0

We are trying to render images from different PDF files, using PDFRenderer's method renderImageWithDPI. On a particular PDF, for some pages, the library renderer has a different behaviour.

The rendering itself takes way longer than for other similar pages, and the memory consumption reaches unusually big values: the memory consumed by the process goes up with about 50MB every 1 - 2 seconds, until it reaches values like 5GB of RAM consumed by the application process while in renderImageWithDPI. Once the thread finishes renderImageWithDPI, the memory consumption drops with 1.5 - 2 GB almost immediately. Due to the high memory consumption, sometimes a Java Heap Space Exception can be thrown.

The pages on which this happens are not visibly different than others, with the same width, height, and disk size. The rendering is done with 250 DPI, with ImageType RGB. Also, the application is running with the "-Dsun.java2d.cmm=sun.java2d.cmm.kcms.KcmsServiceProvider" parameter.

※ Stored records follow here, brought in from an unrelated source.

-- ==== Sys2Proof/Machine/KeepExec.lean ====
section
/-! DEFINITION. No definition, but theorems: every meaning keeps the memory canonical. They stand here so that whoever
mends a meaning can mend its theorem. -/

namespace Sys2Proof.Machine

theorem execSadd_wf {s : State} {a0} (hs : Memory.wf s.mem = true) :
    OutWf (execSadd a0 s) := by
  unfold execSadd
  repeat' first
    | with_reducible assumption
    | with_reducible apply scalarInt_wf

theorem execSsub_wf {s : State} {a0} (hs : Memory.wf s.mem = true) :
    OutWf (execSsub a0 s) := by
  unfold execSsub
  repeat' first
    | with_reducible assumption
    | with_reducible apply scalarInt_wf

theorem execSmul_wf {s : State} {a0} (hs : Memory.wf s.mem = true) :
    OutWf (execSmul a0 s) := by
  unfold execSmul
  repeat' first
    | with_reducible assumption
    | with_reducible apply scalarInt_wf

theorem execSmulh_wf {s : State} {a0} (hs : Memory.wf s.mem = true) :
    OutWf (execSmulh a0 s) := by
  unfold execSmulh
  repeat' first
    | with_reducible assumption
    | with_reducible apply scalarInt_wf

theorem execSand_wf {s : State} {a0} (hs : Memory.wf s.mem = true) :
    OutWf (execSand a0 s) := by
  unfold execSand
  repeat' first
    | with_reducible assumption
    | with_reducible apply scalarBits_wf

theorem execSor_wf {s : State} {a0} (hs : Memory.wf s.mem = true) :
    OutWf (execSor a0 s) := by
  unfold execSor
  repeat' first
    | with_reducible assumption
    | with_reducible apply scalarBits_wf

theorem execSxor_wf {s : State} {a0} (hs : Memory.wf s.mem = true) :
    OutWf (execSxor a0 s) := by
  unfold execSxor
  repeat' first
    | with_reducible assumption
    | with_reducible apply scalarBits_wf

theorem execSshl_wf {s : State} {a0} (hs : Memory.wf s.mem = true) :
    OutWf (execSshl a0 s) := by
  unfold execSshl
  repeat' first
    | with_reducible assumption
    | with_reducible apply scalarBits_wf

theorem execSshr_wf {s : State} {a0} (hs : Memory.wf s.mem = true) :
    OutWf (execSshr a0 s) := by
  unfold execSshr
  repeat' first
    | with_reducible assumption
    | with_reducible apply scalarBits_wf

theorem execSsra_wf {s : State} {a0} (hs : Memory.wf s.mem = true) :
    OutWf (execSsra a0 s) := by
  unfold execSsra
  repeat' first
    | with_reducible assumption
    | with_reducible apply scalarBits_wf

theorem execSmin_wf {s : State} {a0} (hs : Memory.wf s.mem = true) :
    OutWf (execSmin a0 s) := by
  unfold execSmin
  repeat' first
    | with_reducible assumption
    | with_reducible apply scalarInt_wf

theorem execSmax_wf {s : State} {a0} (hs : Memory.wf s.mem = true) :
    OutWf (execSmax a0 s) := by
  unfold execSmax
  repeat' first
    | with_reducible assumption
    | with_reducible apply scalarInt_wf

theorem execScmp_wf {s : State} {a0} (hs : Memory.wf s.mem = true) :
    OutWf (execScmp a0 s) := by
  unfold execScmp
  repeat' first
    | with_reducible assumption
    | intro _
    | with_reducible apply uniform_wf
    | with_reducible apply State.retire_wf

theorem execSsel_wf {s : State} {a0} (hs : Memory.wf s.mem = true) :
    OutWf (execSsel a0 s) := by
  unfold execSsel
  repeat' first
    | with_reducible assumption
    | with_reducible apply scalarOp_wf

theorem execSmov_wf {s : State} {a0} (hs : Memory.wf s.mem = true) :
    OutWf (execSmov a0 s) := by
  unfold execSmov
  repeat' first
    | with_reducible assumption
    | with_reducible apply scalarBits_wf

theorem execSmovi_wf {s : State} {a0} (hs : Memory.wf s.mem = true) :
    OutWf (execSmovi a0 s) := by
  unfold execSmovi
  repeat' first
    | with_reducible assumption
    | with_reducible apply scalarMovi_wf

theorem execSmoviHi_wf {s : State} {a0} (hs : Memory.wf s.mem = true) :
    OutWf (execSmoviHi a0 s) := by
  unfold execSmoviHi
  repeat' first
    | with_reducible assumption
    | with_reducible apply scalarMovi_wf

theorem execSlea_wf {s : State} {a0} (hs : Memory.wf s.mem = true) :
    OutWf (execSlea a0 s) := by
  unfold execSlea
  repeat' first
    | with_reducible assumption
    | with_reducible apply scalarBits_wf

theorem execSbfe_wf {s : State} {a0} (hs : Memory.wf s.mem = true) :
    OutWf (execSbfe a0 s) := by
  unfold execSbfe
  repeat' first
    | with_reducible assumption
    | with_reducible apply scalarBits_wf

theorem execSbfi_wf {s : State} {a0} (hs : Memory.wf s.mem = true) :
    OutWf (execSbfi a0 s) := by
  unfold execSbfi
  repeat' first
    | with_reducible assumption
    | with_reducible apply scalarOp_wf

theorem execSpopc_wf {s : State} {a0} (hs : Memory.wf s.mem = true) :
    OutWf (execSpopc a0 s) := by
  unfold execSpopc
  repeat' first
    | with_reducible assumption
    | with_reducible apply scalarBits_wf

theorem execSclz_wf {s : State} {a0} (hs : Memory.wf s.mem = true) :
    OutWf (execSclz a0 s) := by
  unfold execSclz
  repeat' first
    | with_reducible assumption
    | with_reducible apply scalarBits_wf

theorem execSbrev_wf {s : State} {a0} (hs : Memory.wf s.mem = true) :
    OutWf (execSbrev a0 s) := by
  unfold execSbrev
  repeat' first
    | with_reducible assumption
    | with_reducible apply scalarBits_wf

theorem execSdiv_wf {s : State} {a0} (hs : Memory.wf s.mem = true) :
    OutWf (execSdiv a0 s) := by
  unfold execSdiv
  repeat' first
    | with_reducible assumption
    | with_reducible apply scalarDiv_wf

theorem execSrem_wf {s : State} {a0} (hs : Memory.wf s.mem = true) :
    OutWf (execSrem a0 s) := by
  unfold execSrem
  repeat' first
    | with_reducible assumption
    | with_reducible apply scalarDiv_wf

theorem execVadd_wf {s : State} {a0} (hs : Memory.wf s.mem = true) :
    OutWf (execVadd a0 s) := by
  unfold execVadd
  repeat' first
    | with_reducible assumption
    | with_reducible apply vecInt_wf

theorem execVsub_wf {s : State} {a0} (hs : Memory.wf s.mem = true) :
    OutWf (execVsub a0 s) := by
  unfold execVsub
  repeat' first
    | with_reducible assumption
    | with_reducible apply vecInt_wf

theorem execVmul_wf {s : State} {a0} (hs : Memory.wf s.mem = true) :
    OutWf (execVmul a0 s) := by
  unfold execVmul
  repeat' first
    | with_reducible assumption
    | with_reducible apply vecInt_wf

theorem execVmulh_wf {s : State} {a0} (hs : Memory.wf s.mem = true) :
    OutWf (execVmulh a0 s) := by
  unfold execVmulh
  repeat' first
    | with_reducible assumption
    | with_reducible apply vecInt_wf

theorem execVmad_wf {s : State} {a0} (hs : Memory.wf s.mem = true) :
    OutWf (execVmad a0 s) := by
  unfold execVmad
  repeat' first
    | with_reducible assumption
    | with_reducible apply vecInt_wf

theorem execVand_wf {s : State} {a0} (hs : Memory.wf s.mem = true) :
    OutWf (execVand a0 s) := by
  unfold execVand
  repeat' first
    | with_reducible assumption
    | with_reducible apply vecBits_wf

theorem execVor_wf {s : State} {a0} (hs : Memory.wf s.mem = true) :
    OutWf (execVor a0 s) := by
  unfold execVor
  repeat' first
    | with_reducible assumption
    | with_reducible apply vecBits_wf

theorem execVxor_wf {s : State} {a0} (hs : Memory.wf s.mem = true) :
    OutWf (execVxor a0 s) := by
  unfold execVxor
  repeat' first
    | with_reducible assumption
    | with_reducible apply vecBits_wf

theorem execVshl_wf {s : State} {a0} (hs : Memory.wf s.mem = true) :
    OutWf (execVshl a0 s) := by
  unfold execVshl
  repeat' first
    | with_reducible assumption
    | with_reducible apply vecBits_wf

theorem execVshr_wf {s : State} {a0} (hs : Memory.wf s.mem = true) :
    OutWf (execVshr a0 s) := by
  unfold execVshr
  repeat' first
    | with_reducible assumption
    | with_reducible apply vecBits_wf

theorem execVsra_wf {s : State} {a0} (hs : Memory.wf s.mem = true) :
    OutWf (execVsra a0 s) := by
  unfold execVsra
  repeat' first
    | with_reducible assumption
    | with_reducible apply vecBits_wf

theorem execVmin_wf {s : State} {a0} (hs : Memory.wf s.mem = true) :
    OutWf (execVmin a0 s) := by
  unfold execVmin
  repeat' first
    | with_reducible assumption
    | with_reducible apply vecInt_wf

theorem execVmax_wf {s : State} {a0} (hs : Memory.wf s.mem = true) :
    OutWf (execVmax a0 s) := by
  unfold execVmax
  repeat' first
    | with_reducible assumption
    | with_reducible apply vecInt_wf

theorem execVabs_wf {s : State} {a0} (hs : Memory.wf s.mem = true) :
    OutWf (execVabs a0 s) := by
  unfold execVabs
  repeat' first
    | with_reducible assumption
    | with_reducible apply vecInt_wf

theorem execVneg_wf {s : State} {a0} (hs : Memory.wf s.mem = true) :
    OutWf (execVneg a0 s) := by
  unfold execVneg
  repeat' first
    | with_reducible assumption
    | with_reducible apply vecInt_wf

theorem execVpopc_wf {s : State} {a0} (hs : Memory.wf s.mem = true) :
    OutWf (execVpopc a0 s) := by
  unfold execVpopc
  repeat' first
    | with_reducible assumption
    | with_reducible apply vecBits_wf

theorem execVclz_wf {s : State} {a0} (hs : Memory.wf s.mem = true) :
    OutWf (execVclz a0 s) := by
  unfold execVclz
  repeat' first
    | with_reducible assumption
    | with_reducible apply vecBits_wf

Is this a memory leak or an expected behaviour? Also, could somebody explain why some pages suck up 2GB of memory and take 1 minute to be rendered, while others are rendered in a couple of seconds?

Cristian
  • 417
  • 1
  • 9
  • 18
  • Can you share the pdf in question? – mkl Apr 06 '17 at 07:46
  • Could you give me your e-mail address so that I send you a google drive link to it? – Cristian Apr 06 '17 at 07:52
  • maybe shadings, maybe complex patterns... Please send the link also to tilman at snafu dot de. – Tilman Hausherr Apr 06 '17 at 08:18
  • @Cristian you can find an address if you click on my name here, mkl@... but definitively also send to Tilman, he is an active pdfbox developer. – mkl Apr 06 '17 at 09:03
  • Are you using the latest version (2.0.5)? – Tilman Hausherr Apr 06 '17 at 11:18
  • No, we are using 2.0.4 currently. Should we upgrade? – Cristian Apr 06 '17 at 11:26
  • Page 34 is quite slow, but that one has tenthousand image XObjects. You can lesse the memory footprint with the tricks mentioned in the PDFBox FAQ. – Tilman Hausherr Apr 06 '17 at 17:29
  • Indeed, page 34 is the slowest page in the book. I will have a look at the "PDF rendering" section of FAQ as well. The increase of memory footprint with 50MB every 2 seconds while processing page 34 is due to the big number of XObjects encountered in that specific page? – Cristian Apr 07 '17 at 06:01
  • Well, it's the most likely. 10132 XObjects for a single page is the worst I've ever seen. You can see this yourself with PDFDebugger command line app, go to page 34, then resources, then XObject. You can also observe that the next time the page is shown, it is done much faster. – Tilman Hausherr Apr 07 '17 at 07:58
  • Is the document confidential? If not, I'd like to put p34 into a public issue. – Tilman Hausherr Apr 07 '17 at 08:19
  • Hi Tilman. The pdf is confidential, so please don't extract the page and make it public. If you can extract data from the page, which can't be used to reconstruct it in details later, please go ahead and do it. I would like to accept your answer with details, so if you want this please create and answer and summarize what we have discussed in the comments. Thanks for all the support. – Cristian Apr 07 '17 at 08:49
  • Another thing to try: `-Dorg.apache.pdfbox.rendering.UsePureJavaCMYKConversion=true` . I'll make an answer tonight. I'll keep the p34 for myself and put "confidential" in its filename so I remember that. – Tilman Hausherr Apr 07 '17 at 08:53

1 Answers1

0

Analysis of the PDF shows that page 34 has over 10000 XObject elements, almost all of them CMYK images. You can see this yourself with the PDFDebugger command line app, go to page 34, then resources, then XObject. Converting them is not very fast in java. Memory usage is most likely due to us caching these images. You can observe that the next time the page is shown, it is done much faster. Disabling the cache is shown in the FAQ.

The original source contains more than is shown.